Collected data entries
· · · ·
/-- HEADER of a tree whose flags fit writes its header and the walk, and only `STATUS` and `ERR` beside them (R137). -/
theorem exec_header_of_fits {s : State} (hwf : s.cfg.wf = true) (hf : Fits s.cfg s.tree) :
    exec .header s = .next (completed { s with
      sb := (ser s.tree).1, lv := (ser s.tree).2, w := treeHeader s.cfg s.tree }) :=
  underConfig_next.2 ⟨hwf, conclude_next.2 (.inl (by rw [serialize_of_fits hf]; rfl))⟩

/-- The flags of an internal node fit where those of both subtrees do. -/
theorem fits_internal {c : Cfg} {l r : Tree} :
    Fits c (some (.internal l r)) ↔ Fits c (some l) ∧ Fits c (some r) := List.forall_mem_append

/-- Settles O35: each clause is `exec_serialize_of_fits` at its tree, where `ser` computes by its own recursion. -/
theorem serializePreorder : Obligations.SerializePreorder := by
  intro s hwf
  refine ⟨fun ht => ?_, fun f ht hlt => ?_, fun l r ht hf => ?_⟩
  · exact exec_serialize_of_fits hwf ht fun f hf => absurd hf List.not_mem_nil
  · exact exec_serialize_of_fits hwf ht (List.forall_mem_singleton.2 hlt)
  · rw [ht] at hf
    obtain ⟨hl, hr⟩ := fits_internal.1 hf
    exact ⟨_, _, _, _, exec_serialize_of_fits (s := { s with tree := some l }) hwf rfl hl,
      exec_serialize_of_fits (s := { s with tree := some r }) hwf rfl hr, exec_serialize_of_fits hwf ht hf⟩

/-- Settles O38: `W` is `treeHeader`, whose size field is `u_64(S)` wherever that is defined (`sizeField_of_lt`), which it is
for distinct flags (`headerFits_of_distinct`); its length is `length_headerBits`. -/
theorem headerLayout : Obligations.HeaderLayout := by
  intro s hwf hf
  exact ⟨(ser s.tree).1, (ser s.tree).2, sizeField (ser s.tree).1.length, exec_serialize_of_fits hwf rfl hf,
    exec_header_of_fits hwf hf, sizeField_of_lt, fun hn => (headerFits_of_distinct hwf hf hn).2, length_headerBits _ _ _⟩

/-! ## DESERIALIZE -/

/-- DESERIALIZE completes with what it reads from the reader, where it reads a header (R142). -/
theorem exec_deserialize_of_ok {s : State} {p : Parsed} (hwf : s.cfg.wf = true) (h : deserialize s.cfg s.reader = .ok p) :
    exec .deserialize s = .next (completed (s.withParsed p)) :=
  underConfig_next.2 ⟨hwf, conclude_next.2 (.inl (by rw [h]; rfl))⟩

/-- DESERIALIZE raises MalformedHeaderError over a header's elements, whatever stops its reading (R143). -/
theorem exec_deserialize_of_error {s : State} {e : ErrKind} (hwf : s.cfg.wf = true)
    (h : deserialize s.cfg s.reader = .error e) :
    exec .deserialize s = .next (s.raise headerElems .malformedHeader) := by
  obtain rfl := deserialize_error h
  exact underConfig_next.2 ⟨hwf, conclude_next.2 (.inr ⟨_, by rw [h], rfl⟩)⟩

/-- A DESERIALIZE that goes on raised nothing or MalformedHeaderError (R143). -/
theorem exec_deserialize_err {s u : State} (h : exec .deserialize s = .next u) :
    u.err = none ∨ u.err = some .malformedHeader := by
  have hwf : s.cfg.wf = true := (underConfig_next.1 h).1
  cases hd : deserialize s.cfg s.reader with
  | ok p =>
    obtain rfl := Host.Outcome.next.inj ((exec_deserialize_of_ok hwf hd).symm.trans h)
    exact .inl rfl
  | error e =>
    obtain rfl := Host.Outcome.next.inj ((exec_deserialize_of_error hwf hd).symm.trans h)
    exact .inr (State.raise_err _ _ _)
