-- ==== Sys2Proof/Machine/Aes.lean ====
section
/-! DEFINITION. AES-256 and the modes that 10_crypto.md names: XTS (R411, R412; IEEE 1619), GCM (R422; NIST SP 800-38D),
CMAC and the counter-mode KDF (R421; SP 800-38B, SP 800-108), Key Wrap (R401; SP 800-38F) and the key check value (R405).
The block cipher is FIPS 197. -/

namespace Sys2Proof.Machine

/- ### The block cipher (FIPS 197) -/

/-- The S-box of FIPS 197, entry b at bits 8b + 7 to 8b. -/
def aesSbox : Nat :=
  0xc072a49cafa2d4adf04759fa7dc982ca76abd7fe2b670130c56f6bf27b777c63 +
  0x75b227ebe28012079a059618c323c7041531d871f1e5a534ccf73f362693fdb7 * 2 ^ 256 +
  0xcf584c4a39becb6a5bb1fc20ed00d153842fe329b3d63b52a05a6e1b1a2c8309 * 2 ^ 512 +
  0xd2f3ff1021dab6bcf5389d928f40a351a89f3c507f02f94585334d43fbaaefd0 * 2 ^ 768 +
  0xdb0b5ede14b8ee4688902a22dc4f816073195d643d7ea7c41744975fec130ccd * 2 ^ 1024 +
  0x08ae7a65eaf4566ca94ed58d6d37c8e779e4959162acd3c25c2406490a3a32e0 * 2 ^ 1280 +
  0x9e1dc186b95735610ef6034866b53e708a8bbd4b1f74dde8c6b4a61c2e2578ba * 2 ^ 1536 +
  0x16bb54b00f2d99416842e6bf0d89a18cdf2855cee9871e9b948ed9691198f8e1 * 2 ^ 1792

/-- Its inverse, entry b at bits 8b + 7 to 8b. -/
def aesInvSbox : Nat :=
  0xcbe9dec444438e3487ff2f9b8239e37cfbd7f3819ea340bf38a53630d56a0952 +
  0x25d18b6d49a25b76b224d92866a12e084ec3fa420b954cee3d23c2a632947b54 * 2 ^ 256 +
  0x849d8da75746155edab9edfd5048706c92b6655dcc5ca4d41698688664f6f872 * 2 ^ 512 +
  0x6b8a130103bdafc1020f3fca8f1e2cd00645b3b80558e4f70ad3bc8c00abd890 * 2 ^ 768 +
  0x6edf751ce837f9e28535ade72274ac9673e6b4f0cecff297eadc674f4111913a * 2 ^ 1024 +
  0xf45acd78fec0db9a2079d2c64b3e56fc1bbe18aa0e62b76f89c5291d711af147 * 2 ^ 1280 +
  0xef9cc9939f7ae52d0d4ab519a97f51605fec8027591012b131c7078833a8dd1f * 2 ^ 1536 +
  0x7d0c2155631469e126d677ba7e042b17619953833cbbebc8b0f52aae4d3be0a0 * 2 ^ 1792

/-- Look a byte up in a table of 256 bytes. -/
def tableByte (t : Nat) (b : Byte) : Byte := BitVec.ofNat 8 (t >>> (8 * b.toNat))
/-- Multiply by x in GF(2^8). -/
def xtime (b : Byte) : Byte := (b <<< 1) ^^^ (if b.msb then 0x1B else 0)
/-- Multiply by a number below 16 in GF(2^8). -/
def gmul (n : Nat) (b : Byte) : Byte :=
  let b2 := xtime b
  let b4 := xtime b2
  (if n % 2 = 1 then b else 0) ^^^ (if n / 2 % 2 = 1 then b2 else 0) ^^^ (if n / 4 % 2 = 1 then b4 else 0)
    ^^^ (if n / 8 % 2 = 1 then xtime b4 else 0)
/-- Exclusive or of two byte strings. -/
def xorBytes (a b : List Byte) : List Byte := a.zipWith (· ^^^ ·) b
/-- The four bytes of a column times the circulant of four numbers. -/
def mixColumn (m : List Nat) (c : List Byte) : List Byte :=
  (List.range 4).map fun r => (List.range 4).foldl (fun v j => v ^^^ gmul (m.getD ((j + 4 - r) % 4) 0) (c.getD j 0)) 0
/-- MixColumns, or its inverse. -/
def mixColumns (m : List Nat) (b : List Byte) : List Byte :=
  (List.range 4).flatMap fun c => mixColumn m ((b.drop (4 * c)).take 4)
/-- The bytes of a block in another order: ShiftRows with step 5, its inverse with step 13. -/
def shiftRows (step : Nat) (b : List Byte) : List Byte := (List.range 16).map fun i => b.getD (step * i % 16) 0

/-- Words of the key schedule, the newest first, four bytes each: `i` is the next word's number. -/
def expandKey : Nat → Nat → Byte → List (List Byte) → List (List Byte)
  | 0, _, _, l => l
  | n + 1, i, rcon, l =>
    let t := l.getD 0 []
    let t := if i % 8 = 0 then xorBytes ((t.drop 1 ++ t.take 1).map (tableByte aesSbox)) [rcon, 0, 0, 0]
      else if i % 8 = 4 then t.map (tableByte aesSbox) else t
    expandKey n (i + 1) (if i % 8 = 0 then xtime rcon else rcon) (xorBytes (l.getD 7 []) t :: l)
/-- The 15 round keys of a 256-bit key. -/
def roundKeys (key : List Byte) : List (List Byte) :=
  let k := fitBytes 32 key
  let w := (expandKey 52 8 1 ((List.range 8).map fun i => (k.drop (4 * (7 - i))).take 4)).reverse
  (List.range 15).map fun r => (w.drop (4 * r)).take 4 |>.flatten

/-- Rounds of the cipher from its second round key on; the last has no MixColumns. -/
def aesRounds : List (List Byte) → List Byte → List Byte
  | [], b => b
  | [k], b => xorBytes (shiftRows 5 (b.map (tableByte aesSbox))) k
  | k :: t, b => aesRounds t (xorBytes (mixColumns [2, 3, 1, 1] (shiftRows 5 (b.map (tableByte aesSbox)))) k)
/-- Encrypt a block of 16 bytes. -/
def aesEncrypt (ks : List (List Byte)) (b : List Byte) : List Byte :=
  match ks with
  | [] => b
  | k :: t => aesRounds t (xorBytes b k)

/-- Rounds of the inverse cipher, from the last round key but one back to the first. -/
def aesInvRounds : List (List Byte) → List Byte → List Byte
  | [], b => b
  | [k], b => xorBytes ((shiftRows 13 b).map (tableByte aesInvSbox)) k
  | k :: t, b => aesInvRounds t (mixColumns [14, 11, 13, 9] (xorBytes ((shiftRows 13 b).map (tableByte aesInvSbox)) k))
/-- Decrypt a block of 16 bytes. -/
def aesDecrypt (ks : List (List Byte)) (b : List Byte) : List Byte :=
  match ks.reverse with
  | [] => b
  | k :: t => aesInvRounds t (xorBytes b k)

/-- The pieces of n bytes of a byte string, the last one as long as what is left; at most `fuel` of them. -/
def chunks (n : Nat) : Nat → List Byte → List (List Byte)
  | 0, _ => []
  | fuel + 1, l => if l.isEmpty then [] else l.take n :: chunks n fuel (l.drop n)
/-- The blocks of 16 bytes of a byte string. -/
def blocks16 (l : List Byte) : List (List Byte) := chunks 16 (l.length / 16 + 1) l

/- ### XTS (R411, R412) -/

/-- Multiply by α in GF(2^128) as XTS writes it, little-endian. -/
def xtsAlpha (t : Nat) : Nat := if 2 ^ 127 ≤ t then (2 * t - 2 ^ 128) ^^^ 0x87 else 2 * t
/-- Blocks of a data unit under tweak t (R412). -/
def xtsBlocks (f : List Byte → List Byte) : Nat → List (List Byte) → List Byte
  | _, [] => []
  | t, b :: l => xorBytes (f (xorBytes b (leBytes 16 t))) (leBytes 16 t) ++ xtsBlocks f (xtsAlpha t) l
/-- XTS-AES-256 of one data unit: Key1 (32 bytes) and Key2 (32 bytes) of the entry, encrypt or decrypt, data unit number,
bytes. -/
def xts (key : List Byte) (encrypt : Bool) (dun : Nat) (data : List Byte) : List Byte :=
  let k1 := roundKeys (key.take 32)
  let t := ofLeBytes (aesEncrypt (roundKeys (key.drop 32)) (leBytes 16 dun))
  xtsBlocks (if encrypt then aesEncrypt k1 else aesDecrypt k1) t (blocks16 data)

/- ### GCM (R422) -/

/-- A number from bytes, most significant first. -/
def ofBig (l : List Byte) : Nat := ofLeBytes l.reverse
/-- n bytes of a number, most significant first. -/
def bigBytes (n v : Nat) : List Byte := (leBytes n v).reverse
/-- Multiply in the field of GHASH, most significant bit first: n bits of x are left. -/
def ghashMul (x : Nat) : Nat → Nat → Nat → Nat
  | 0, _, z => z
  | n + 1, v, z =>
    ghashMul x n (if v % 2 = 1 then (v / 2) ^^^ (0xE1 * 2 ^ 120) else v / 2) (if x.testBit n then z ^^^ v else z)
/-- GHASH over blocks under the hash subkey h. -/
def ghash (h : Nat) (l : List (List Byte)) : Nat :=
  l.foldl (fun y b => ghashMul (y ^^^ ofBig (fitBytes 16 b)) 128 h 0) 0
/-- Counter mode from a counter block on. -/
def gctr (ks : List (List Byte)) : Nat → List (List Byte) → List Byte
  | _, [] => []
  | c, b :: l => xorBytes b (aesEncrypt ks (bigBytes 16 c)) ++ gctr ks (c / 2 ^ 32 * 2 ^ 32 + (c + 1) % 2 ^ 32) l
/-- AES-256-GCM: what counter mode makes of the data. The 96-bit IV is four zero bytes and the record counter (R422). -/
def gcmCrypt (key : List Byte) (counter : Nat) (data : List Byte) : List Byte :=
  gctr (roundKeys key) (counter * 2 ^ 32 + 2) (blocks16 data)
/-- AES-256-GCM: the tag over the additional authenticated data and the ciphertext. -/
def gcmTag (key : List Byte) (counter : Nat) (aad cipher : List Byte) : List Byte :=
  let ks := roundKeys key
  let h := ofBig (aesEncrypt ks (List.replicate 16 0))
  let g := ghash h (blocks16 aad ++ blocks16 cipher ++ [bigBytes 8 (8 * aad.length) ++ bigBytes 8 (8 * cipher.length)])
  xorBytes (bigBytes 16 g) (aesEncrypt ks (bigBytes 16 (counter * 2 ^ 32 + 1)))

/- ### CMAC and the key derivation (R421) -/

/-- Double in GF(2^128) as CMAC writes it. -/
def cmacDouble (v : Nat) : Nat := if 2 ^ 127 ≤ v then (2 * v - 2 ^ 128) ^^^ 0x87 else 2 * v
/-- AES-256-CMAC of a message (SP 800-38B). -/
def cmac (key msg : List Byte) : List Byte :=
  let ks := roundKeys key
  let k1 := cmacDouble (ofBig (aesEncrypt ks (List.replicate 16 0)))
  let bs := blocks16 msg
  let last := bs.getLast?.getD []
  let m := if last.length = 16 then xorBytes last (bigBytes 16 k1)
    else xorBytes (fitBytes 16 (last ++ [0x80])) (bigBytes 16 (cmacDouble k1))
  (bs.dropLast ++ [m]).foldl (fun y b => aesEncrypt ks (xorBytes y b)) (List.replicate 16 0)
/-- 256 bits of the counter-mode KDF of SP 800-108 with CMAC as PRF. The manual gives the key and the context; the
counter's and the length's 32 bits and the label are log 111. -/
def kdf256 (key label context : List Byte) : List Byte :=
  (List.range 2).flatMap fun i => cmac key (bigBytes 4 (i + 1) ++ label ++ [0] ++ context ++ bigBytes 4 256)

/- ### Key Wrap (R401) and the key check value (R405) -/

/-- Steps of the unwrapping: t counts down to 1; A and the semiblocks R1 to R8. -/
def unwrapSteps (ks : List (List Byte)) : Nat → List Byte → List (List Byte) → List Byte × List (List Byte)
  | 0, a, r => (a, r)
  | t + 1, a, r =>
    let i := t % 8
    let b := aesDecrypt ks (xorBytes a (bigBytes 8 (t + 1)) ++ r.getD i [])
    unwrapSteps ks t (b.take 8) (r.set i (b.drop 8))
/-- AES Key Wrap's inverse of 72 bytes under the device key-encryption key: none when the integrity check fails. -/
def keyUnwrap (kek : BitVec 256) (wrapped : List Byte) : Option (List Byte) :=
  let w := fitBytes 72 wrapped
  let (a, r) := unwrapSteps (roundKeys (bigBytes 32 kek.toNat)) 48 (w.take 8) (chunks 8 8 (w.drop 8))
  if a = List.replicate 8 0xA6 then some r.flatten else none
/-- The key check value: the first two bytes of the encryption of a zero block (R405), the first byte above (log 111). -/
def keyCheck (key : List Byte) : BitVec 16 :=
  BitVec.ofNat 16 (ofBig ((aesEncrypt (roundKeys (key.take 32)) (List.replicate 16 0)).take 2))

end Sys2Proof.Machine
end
· · · ·
- [Task statement]: From the records above, pull every line that carries the word "most".

- [Your response]:
/-- The pieces of n bytes of a byte string, the last one as long as what is left; at most `fuel` of them. -/
/-- A number from bytes, most significant first. -/
/-- n bytes of a number, most significant first. -/
/-- Multiply in the field of GHASH, most significant bit first: n bits of x are left. -/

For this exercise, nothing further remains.